[Collected data entries]
/-- Kinds of violation: 1 UNDECODED, 2 WORLD, 3 READ_ONLY, 4 MISALIGNED, 5 ROLE. -/
def violCode (kind : Nat) : Status := if kind = 1 || kind = 4 then .badParam else .notPermitted

/-- The trouble entry of a PCIe access that is a violation. -/
def violAccess (fn : Fin 2) (offset size kind : Nat) (wr : Bool) : Emit :=
  .trouble ⟨1, offset, locOpen, accByte (2 + fn.val) fn.val wr, violCode kind, [kind, 0xFF, 0, 0, size]⟩

/-- A violating write: the entry, and an advisory Unsupported Request through AER. -/
def violWrite (s : State) (fn : Fin 2) (offset size kind : Nat) : State :=
  let s1 := emit1 s (violAccess fn offset size kind true)
  { s1 with reg := { s1.reg with aerUr := s1.reg.aerUr.set fn.val (s1.reg.aerUr.getD fn.val 0 + 1) } }

/-- A read that is a violation: the entry, and Unsupported Request, or Completer Abort where it is misaligned (R458). -/
def violRead (s : State) (fn : Fin 2) (offset size kind : Nat) : State :=
  let s1 := emit1 s (violAccess fn offset size kind false)
  if kind = 4 then { s1 with reg := { s1.reg with aerCa := s1.reg.aerCa.set fn.val (s1.reg.aerCa.getD fn.val 0 + 1) } }
  else { s1 with reg := { s1.reg with aerUr := s1.reg.aerUr.set fn.val (s1.reg.aerUr.getD fn.val 0 + 1) } }

/-- An access of a function ends the life of its read shadow (R494). -/
def acc (s : State) (fn : Fin 2) : State :=
  { s with reg := if fn = 0 then { s.reg with shadow0 := none } else { s.reg with shadow1 := none } }

/-! ### Judging and answering GMI requests (R446 to R457) -/

/-- What *GMI Command Reference* gives a command: its code; the mailboxes that accept it whatever the role; the roles
that 2, 3 accept (bit r for role r) and whether 5 does; whether the access table decides instead (T); the lifecycle
states (bit l for state l); the flags W, C and P; and whether safe hold accepts it (R465). -/
structure CmdInfo where
  code : Nat
  plain : BitVec 8
  roles : BitVec 5 := 0
  byTable : Bool := false
  states : BitVec 5 := 0x1F
  w : Bool := false
  c : Bool := false
  pflag : Bool := false
  hold : Bool := false
  deriving DecidableEq, Repr

def lifeIdx : Life → Nat
  | .blank => 0 | .provisioned => 1 | .operational => 2 | .service => 3 | .retired => 4

def roleIdx : Role → Nat
  | .utilityAdmin => 0 | .billingReader => 1 | .operations => 2 | .fieldService => 3 | .pub => 4

/-- The master of a request by its mailbox (R442). -/
def mbMaster (s : State) (r : Req) : Nat :=
  match r.mb.val with
  | 0 => 2 | 1 => 3 | 2 => 4 | 3 => 5 | 4 => 6 | 6 => 7
  | _ => match s.mb.tls.get? r.sess with
    | some t => 4 + t.port.val
    | none => 4

def mbWorld (r : Req) : Nat := if r.mb.val = 1 then 1 else 0

/-- The role of a tunnelled request's session. -/
def reqRole (s : State) (r : Req) : Role := match s.mb.tls.get? r.sess with
  | some t => t.role
  | none => .pub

[ABOUT THIS TASK] Where a line above holds the string "none", show that line.

[EXERCISE SOLUTION]
  { s with reg := if fn = 0 then { s.reg with shadow0 := none } else { s.reg with shadow1 := none } }
    | none => 4
  | none => .pub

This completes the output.